__Exercise brief__: Every line in the data below that includes "when" belongs in the answer, copied as it stands.

◆ ◆ ◆

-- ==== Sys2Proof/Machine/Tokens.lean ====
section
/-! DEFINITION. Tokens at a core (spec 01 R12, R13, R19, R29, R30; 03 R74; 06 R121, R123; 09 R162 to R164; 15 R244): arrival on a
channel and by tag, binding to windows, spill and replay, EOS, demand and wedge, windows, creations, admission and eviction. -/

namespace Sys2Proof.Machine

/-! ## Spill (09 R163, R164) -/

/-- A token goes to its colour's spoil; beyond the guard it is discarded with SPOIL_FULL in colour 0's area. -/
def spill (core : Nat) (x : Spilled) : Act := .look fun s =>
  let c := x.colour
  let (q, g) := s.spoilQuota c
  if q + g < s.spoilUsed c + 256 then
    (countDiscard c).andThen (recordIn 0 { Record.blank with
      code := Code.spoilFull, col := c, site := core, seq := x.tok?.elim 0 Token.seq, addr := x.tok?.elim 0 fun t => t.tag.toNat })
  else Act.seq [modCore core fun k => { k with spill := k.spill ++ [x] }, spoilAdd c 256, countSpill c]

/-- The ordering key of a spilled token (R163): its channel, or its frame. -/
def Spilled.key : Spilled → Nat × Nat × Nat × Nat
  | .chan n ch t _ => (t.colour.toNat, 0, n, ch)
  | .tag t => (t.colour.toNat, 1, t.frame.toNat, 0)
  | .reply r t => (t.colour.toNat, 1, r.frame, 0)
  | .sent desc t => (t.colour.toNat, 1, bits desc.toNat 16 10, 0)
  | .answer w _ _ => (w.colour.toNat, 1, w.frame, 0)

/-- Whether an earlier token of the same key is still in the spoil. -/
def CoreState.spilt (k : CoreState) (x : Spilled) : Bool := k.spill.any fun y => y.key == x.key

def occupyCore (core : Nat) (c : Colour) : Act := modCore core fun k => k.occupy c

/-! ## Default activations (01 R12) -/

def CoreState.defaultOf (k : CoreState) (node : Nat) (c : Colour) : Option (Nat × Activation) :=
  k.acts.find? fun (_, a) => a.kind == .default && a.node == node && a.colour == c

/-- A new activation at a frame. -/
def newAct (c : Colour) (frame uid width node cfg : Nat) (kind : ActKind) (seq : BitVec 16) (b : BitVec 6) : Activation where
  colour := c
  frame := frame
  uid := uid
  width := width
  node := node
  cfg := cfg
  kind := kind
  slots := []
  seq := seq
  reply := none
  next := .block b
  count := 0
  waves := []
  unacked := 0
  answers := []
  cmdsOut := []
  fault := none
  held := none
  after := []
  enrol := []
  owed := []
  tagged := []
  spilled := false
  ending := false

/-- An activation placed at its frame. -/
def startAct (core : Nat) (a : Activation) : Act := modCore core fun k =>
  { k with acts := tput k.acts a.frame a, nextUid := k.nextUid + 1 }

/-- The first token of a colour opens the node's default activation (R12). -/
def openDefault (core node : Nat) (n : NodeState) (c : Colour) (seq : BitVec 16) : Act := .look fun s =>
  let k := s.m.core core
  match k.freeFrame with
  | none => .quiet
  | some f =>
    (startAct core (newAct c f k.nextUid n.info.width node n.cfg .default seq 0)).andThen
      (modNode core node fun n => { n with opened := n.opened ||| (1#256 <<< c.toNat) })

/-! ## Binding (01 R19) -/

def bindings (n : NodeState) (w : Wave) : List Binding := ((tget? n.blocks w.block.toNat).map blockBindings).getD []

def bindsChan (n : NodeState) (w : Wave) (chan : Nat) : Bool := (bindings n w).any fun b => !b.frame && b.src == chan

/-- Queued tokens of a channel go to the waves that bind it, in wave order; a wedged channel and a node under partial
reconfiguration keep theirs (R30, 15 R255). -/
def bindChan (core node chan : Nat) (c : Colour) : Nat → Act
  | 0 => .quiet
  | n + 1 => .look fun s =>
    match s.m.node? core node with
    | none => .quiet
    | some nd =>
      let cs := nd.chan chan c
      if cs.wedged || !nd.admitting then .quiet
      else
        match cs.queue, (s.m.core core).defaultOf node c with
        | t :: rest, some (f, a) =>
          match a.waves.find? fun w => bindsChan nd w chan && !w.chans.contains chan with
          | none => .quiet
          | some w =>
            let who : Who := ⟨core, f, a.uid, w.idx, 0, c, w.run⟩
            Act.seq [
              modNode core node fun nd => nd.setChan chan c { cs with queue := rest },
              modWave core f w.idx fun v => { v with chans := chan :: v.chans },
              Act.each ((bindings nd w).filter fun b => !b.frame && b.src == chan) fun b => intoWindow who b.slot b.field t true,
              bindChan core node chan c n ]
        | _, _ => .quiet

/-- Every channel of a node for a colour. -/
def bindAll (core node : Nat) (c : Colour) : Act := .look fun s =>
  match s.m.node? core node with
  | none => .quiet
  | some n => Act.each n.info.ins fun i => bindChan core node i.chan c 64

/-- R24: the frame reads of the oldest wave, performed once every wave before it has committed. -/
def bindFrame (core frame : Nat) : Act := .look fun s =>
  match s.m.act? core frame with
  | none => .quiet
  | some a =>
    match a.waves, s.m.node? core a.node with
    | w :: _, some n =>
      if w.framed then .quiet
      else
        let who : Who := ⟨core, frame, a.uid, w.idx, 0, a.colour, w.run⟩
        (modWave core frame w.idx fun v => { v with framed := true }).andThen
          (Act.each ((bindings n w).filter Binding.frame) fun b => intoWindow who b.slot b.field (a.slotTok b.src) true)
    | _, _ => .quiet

◆ ◆ ◆

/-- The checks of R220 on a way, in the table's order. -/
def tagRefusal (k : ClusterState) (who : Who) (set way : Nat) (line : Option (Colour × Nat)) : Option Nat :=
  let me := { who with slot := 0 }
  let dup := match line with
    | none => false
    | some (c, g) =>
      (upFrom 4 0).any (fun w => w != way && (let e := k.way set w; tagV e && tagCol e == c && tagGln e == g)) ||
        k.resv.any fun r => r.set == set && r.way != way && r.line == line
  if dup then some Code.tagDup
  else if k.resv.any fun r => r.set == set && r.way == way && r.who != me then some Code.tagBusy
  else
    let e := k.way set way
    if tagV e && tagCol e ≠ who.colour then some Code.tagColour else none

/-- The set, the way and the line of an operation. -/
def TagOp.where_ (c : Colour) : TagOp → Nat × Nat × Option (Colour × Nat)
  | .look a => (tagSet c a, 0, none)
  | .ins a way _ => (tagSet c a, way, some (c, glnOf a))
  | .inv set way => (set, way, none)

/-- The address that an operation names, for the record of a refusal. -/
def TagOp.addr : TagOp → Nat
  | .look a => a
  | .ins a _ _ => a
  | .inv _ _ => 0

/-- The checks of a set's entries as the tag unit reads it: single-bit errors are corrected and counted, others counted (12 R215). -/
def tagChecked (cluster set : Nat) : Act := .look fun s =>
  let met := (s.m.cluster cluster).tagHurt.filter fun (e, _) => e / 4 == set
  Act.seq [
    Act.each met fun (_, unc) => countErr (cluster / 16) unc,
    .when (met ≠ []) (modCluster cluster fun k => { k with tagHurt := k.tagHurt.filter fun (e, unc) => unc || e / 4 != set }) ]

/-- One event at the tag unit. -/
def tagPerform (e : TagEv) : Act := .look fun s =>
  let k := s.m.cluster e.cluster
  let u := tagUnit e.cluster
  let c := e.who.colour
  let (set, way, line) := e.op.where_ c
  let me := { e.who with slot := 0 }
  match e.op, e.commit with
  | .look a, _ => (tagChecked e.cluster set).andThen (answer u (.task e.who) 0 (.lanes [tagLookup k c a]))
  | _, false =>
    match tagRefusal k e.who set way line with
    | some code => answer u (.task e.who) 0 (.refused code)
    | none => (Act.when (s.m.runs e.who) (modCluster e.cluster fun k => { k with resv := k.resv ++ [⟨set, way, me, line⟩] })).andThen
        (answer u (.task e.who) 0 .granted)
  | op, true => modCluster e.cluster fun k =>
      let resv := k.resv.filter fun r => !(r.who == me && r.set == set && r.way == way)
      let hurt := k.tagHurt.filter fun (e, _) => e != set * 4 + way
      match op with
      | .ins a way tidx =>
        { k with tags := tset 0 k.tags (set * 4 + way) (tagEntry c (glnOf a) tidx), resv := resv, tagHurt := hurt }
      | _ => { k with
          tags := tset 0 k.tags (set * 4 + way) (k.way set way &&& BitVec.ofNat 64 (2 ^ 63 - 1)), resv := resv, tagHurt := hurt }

◆ ◆ ◆

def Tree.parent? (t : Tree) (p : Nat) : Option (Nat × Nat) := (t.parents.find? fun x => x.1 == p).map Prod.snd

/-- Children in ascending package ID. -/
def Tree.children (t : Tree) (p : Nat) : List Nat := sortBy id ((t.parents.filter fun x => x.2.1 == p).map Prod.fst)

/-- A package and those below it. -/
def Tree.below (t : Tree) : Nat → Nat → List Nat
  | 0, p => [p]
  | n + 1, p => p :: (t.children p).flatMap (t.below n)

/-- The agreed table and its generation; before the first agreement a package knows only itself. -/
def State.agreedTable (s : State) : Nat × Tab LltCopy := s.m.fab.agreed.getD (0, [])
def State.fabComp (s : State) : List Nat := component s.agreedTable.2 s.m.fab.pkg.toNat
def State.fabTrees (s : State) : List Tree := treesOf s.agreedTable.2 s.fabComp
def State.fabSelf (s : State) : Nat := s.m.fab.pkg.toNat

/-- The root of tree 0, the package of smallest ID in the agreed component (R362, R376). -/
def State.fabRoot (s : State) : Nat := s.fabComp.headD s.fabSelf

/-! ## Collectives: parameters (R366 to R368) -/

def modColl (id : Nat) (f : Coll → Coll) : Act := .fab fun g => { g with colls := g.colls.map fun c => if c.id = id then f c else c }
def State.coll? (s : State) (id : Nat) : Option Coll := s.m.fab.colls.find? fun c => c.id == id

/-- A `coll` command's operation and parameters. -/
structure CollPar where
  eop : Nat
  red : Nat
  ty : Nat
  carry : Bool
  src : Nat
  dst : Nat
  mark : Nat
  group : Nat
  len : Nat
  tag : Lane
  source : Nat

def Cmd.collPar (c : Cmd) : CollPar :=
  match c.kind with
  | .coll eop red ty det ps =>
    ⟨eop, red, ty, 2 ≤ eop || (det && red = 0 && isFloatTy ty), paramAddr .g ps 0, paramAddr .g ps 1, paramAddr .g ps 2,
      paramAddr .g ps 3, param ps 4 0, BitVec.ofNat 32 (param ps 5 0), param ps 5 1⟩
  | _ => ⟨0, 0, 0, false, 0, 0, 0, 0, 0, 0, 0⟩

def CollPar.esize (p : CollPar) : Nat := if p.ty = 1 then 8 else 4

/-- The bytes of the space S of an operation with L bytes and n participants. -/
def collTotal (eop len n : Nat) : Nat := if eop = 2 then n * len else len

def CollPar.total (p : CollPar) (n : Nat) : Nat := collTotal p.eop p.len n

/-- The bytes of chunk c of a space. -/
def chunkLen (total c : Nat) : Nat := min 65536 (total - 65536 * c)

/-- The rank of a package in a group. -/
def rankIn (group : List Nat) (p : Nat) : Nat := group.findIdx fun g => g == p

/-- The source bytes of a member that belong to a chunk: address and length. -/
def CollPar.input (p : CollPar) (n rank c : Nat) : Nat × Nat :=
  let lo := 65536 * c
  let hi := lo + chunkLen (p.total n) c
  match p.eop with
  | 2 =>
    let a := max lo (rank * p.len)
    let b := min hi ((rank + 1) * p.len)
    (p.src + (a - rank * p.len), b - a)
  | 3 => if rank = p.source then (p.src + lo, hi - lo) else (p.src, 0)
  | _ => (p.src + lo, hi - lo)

◆ ◆ ◆

__Result of the exercise__:
    .when (met ≠ []) (modCluster cluster fun k => { k with tagHurt := k.tagHurt.filter fun (e, unc) => unc || e / 4 != set }) ]
    | none => (Act.when (s.m.runs e.who) (modCluster e.cluster fun k => { k with resv := k.resv ++ [⟨set, way, me, line⟩] })).andThen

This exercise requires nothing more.